Arzneimittel

 

Sicher haben Sie schon einmal ein Arzneimittel benötigt, es aber in der Apotheke selbst gekauft. Oder Sie haben bei ernsthafteren Erkrankungen vom Arzt ein Medikament verordnet bekommen. Haben Sie sich auch schon gefragt, nach welchen Kriterien die "Pillen" ausgesucht werden? Und: Ist mit diesem Arzneimittel überhaupt das medizinisch Notwendige verordnet worden?

Spielten dabei Qualität und Wirksamkeit oder nur der Preis eine Rolle? Welche Kosten für Arzneimittel übernimmt die TBK und in welcher Höhe? Was muss ich zuzahlen?

Fragen über Fragen. Im Folgenden stellen wir Ihnen einige Antworten auf ausgewählte Fragen zur Verfügung.

Was ist eigentlich ein Arzneimittel?

Der Gesetzgeber definiert ein Arzneimittel im Wesentlichen über dessen Funktion, nämlich "durch Anwendung am oder im menschlichen Körper Krankheiten, Leiden, Körperschäden oder krankhafte Beschwerden zu heilen, zu lindern, zu verhüten oder zu erkennen". Deshalb werden hohe Anforderungen an Herstellung, Qualität und Überwachung von Arzneimitteln gestellt.

So bestimmt das Arzneimittelgesetz, dass Medikamente grundsätzlich erst dann an den Verbraucher abgegeben werden dürfen, wenn ihre Qualität, Wirksamkeit und Unbedenklichkeit in einem staatlichen Zulassungsverfahren geprüft worden sind. Auch danach werden die Arzneimittel zum Schutz des Patienten ständig beobachtet, um Risiken schnell zu erkennen und entsprechende Maßnahmen ergreifen zu können.

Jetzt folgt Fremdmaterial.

-- ==== Sys2Proof/Machine/Ops.lean ====
section
/-! DEFINITION. The operations every command shares: accept (spec/40_common.md R111), the two completions (R113, R114; the
second is the block's exception entry, spec/60_exceptions.md R201), the arithmetic of a micro-step (R11, R117, R118, R123), the
reset step (spec/70_reset_and_hazards.md R230). There is no return from an exception: the next accept clears the error
status (R203). -/

namespace Sys2Proof.Machine

/-- The working registers after a completion or a reset step: "unspecified" (R42), so free values, the `n`-th of them
(notes/assumptions/4.md). -/
def Working.free (n : Nat) : Working :=
  { tM := Config.freeNat n 0, tR := Config.freeNat n 1, tB := Config.freeNat n 2, tE := Config.freeNat n 3
    tD := Config.freeNat n 4, tS := Config.freeNat n 5, tK := Config.freeNat n 6, tJ := Config.freeNat n 7
    tT := Config.freeNat n 8, tX := Config.freeNat n 9, tA := Config.freeNat n 10
    eA := Config.freeNat n 11, eB := Config.freeNat n 12
    uA := Config.freeInt n 0, vA := Config.freeInt n 1, uB := Config.freeInt n 2, vB := Config.freeInt n 3 }

/-- The error codes (R190). -/
def CmdError.code : CmdError → BitVec 4
  | .precondition => 1
  | .noInverse => 2
  | .illegalCmd => 3

/-- R111: the accept step with command word `v`. It is performed only with `BUSY = 0` (R66). -/
def accept (s : State) (v : Word) : State :=
  { s with lastcmd := v, busy := true, done := false, err := false, errcode := 0, pc := .start }

/-- R113: the success completion, one atomic step. -/
def completeOk (s : State) (r : Result) : State :=
  { s with
    res := r.res, resx := r.x, resy := r.y
    xneg := r.xneg, yneg := r.yneg, prime := r.prime, rcnt := r.rcnt
    err := false, errcode := 0, done := true, busy := false
    irqStat := s.irqStat ||| doneBit
    pc := .idle
    work := Working.free s.freeCount, freeCount := s.freeCount + 1 }

/-- R114: the error completion, the meaning of `raise`; one atomic step and the whole of error entry (R201). -/
def completeErr (s : State) (e : CmdError) : State :=
  { s with
    res := 0, resx := 0, resy := 0
    xneg := false, yneg := false, prime := false, rcnt := 0
    err := true, errcode := e.code, done := true, busy := false
    irqStat := s.irqStat ||| errBit
    pc := .idle
    work := Working.free s.freeCount, freeCount := s.freeCount + 1 }

/-- R230: `rst` for one clock edge. Every register of the block takes its reset value (R45) and the working registers
become unspecified; the width is the instance's, and what the host and the witness source hold is theirs
(notes/assumptions/10.md). -/
def resetStep (s : State) : State :=
  { State.atReset s.size with
    work := Working.free s.freeCount, freeCount := s.freeCount + 1
    turns := s.turns, offers := s.offers, answers := s.answers }

/-- R11: `a mod m` for `m >= 1`. `a mod 0` has no defined result (R118) and is evaluated in no state that meets the
invariants; where another state asks for it, it is a free value (DESIGN CHOICE, notes/assumptions/19.md). -/
def modulo (a m : Nat) : Nat :=
  if m = 0 then Config.modByZero a else a % m

/-- R11 for an integer: the representative in `[0, m - 1]` for `m >= 1`; `x mod 0` is a free value
(DESIGN CHOICE, notes/assumptions/19.md). -/
def modInt (x : Int) (m : Nat) : Nat :=
  if m = 0 then Config.modByZeroInt x else (x % (m : Int)).toNat

/-- R117: `mulmod(u, v, m) = (u · v) mod m`, for `m >= 1`; for `m = 0`, outside the invariants, a free value
(DESIGN CHOICE, notes/assumptions/19.md). -/
def mulmod (u v m : Nat) : Nat :=
  modulo (u * v) m

/-- R123: one exponent bit of square-and-multiply; the multiply uses `T_B` from before the squaring. With `T_M = 0`,
outside the invariants, the products are free values (`mulmod`). -/
def powstep (k : Working) : Working :=
  { k with
    tR := if k.tE % 2 = 1 then mulmod k.tR k.tB k.tM else k.tR
    tB := mulmod k.tB k.tB k.tM
    tE := k.tE / 2 }

/-- R91: START decodes LASTCMD, and nothing else. -/
def fetchDecode (s : State) : Except DecodeError Instr :=
  decode s.lastcmd

/-- R112: START on an illegal word raises ILLEGAL_CMD. No other phase is reached with an illegal LASTCMD. -/
def illegalCommand (s : State) : Answer :=
  match s.pc with
  | .start => .next (completeErr s .illegalCmd)
  | p => .fault (.noMicroStep p)

end Sys2Proof.Machine
end

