-- ==== Sys2Proof/Machine/Euclid.lean ====
section
/-! DEFINITION. EGCD, MODINV and GCD (spec/43_euclid.md): their START arms, the shared loop, their last micro-steps, and
each command as its micro-steps. -/

namespace Sys2Proof.Machine

/-- The Euclid registers at the start of a command on the pair `(a, b)` (R171, R176, R179). -/
def euclidStart (k : Working) (a b : Nat) : Working :=
  { k with eA := a, eB := b, uA := 1, vA := 0, uB := 0, vB := 1 }

/-- R171: `start_egcd`. -/
def startEgcd (s : State) : State :=
  { s with work := euclidStart s.work s.opa s.opb, pc := .euLoop }

/-- R176: `start_modinv`. -/
def startModinv (s : State) : State :=
  if s.opm = 0 then completeErr s .precondition
  else { s with work := { euclidStart s.work s.opa s.opm with tM := s.opm }, pc := .euLoop }

/-- R179: `start_gcd`. The coefficients "may be set as in rule R171 or left alone"; they are set
(DESIGN CHOICE, notes/assumptions/13.md). -/
def startGcd (s : State) : State :=
  { s with work := euclidStart s.work s.opa s.opb, pc := .euLoop }

/-- R172: one Euclid division; all right-hand sides read the old values. `euLoop` performs it only with `E_A ≠ 0`. -/
def euclidDivide (k : Working) : Working :=
  { k with
    eA := k.eB % k.eA, eB := k.eA
    uA := k.uB - (k.eB / k.eA : Nat) * k.uA, uB := k.uA
    vA := k.vB - (k.eB / k.eA : Nat) * k.vA, vB := k.vA }

/-- R172: the last phase of the command that LASTCMD[3:0] names; "no other value reaches EU_LOOP". -/
def euclidDone (c : Word) : Option Phase :=
  match opField c with
  | 3 => some .euDoneInv
  | 4 => some .euDoneEgcd
  | 5 => some .euDoneGcd
  | _ => none

/-- R172: the `EU_LOOP` micro-step. -/
def euLoop (s : State) : Answer :=
  if s.work.eA = 0 then
    match euclidDone s.lastcmd with
    | some p => .next { s with pc := p }
    | none => .fault .euclidWithoutCommand
  else .next { s with work := euclidDivide s.work }

/-- R173: the `EU_DONE_EGCD` micro-step: magnitudes and signs of the coefficients. -/
def euDoneEgcd (s : State) : State :=
  completeOk s
    { res := s.work.eB
      x := s.work.uB.natAbs, xneg := decide (s.work.uB < 0)
      y := s.work.vB.natAbs, yneg := decide (s.work.vB < 0) }

/-- R177: the `EU_DONE_INV` micro-step. With `T_M = 0`, outside the invariants, `RES` takes a free value
(DESIGN CHOICE, notes/assumptions/19.md). -/
def euDoneInv (s : State) : State :=
  if s.work.eB ≠ 1 then completeErr s .noInverse
  else completeOk s { res := modInt s.work.uB s.work.tM }

/-- R179: the `EU_DONE_GCD` micro-step. -/
def euDoneGcd (s : State) : State :=
  completeOk s { res := s.work.eB }

/-- EGCD: one micro-step of the command, the one of its phase (R112, R121). -/
def execEgcd (s : State) : Answer :=
  match s.pc with
  | .start => .next (startEgcd s)
  | .euLoop => euLoop s
  | .euDoneEgcd => .next (euDoneEgcd s)
  | p => .fault (.noMicroStep p)

/-- MODINV: one micro-step of the command, the one of its phase (R112, R121). -/
def execModinv (s : State) : Answer :=
  match s.pc with
  | .start => .next (startModinv s)
  | .euLoop => euLoop s
  | .euDoneInv => .next (euDoneInv s)
  | p => .fault (.noMicroStep p)

/-- GCD: one micro-step of the command, the one of its phase (R112, R121). -/
def execGcd (s : State) : Answer :=
  match s.pc with
  | .start => .next (startGcd s)
  | .euLoop => euLoop s
  | .euDoneGcd => .next (euDoneGcd s)
  | p => .fault (.noMicroStep p)

end Sys2Proof.Machine
end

Grundsätzlich sind alle Arzneimittel apothekenpflichtig. Ausnahmen sind möglich, wenn eine Gefährdung, auch bei unsachgemäßem Gebrauch, nicht zu erwarten ist. Solche Produkte werden als freiverkäufliche Arzneimittel bezeichnet. Sie können auch außerhalb von Apotheken z.B. im Supermarkt verkauft werden. Für Arzneimittel, die wegen der Art der zu behandelnden Erkrankung eine ärztliche Diagnose erfordern oder deren Anwendung z.B. wegen eines möglichen Missbrauchs ärztlicherseits überwacht werden sollen, besteht Verschreibungspflicht durch den Arzt.

Für welche Arzneimittel übernimmt die TBK die Kosten?

TBK-Versicherte haben Anspruch auf eine Versorgung mit medizinisch notwendigen verschreibungspflichtigen Arzneimitteln, die von den Vertragsärzten verordnet werden. Dabei soll die Versorgung mit Medikamenten ausreichend und zweckmäßig, aber gleichermaßen auch wirtschaftlich sein. Was wirtschaftlich ist, wird in gesetzlichen Bestimmungen und in den "Arzneimittel-Richtlinien" näher bezeichnet. Ein hohes Niveau bei der Arzneimitteltherapie soll aber auf jeden Fall gewährleistet werden.

Arzneimittel der so genannten Negativliste
Arzneimittel, die vom Gesetzgeber in einer so genannten Negativliste zusammengefasst wurden, sind von einer Verordnung zu Lasten der TBK ausgeschlossen.

Arzneimittel-Festbeträge
Auf dem deutschen Arzneimittelmarkt stehen den Versicherten eine Vielzahl von Präparaten in vergleichbarer Qualität, mit vergleichbarer Wirkung und zum Teil mit identischer Zusammensetzung zu sehr unterschiedlichen Preisen zur Verfügung. Arzneimittel-Festbeträge stellen Erstattungshöchstbeträge dar und sollen sicherstellen, dass die Krankenkassen nicht mit zu hohen Arzneimittelpreisen belastet werden. Die Kosten solcher verordneten Arzneimittel übernimmt die TBK bis zum jeweiligen Festbetrag. Verordnet der Arzt ein Arzneimittel oberhalb des Festbetrages, so hat er Sie darüber zu informieren. Sie müssen dann die Differenz zwischen Festbetrag und Apotheken-Abgabepreis selbst zahlen. Allerdings steht in der Regel immer eine ausreichende Anzahl von Arzneimitteln zum Festbetrag zur Auswahl.

Fragen zu bestimmten Arzneimitteln beantwortet Ihnen Ihre wohnortnahe Apotheke Ihres Vertrauens gern.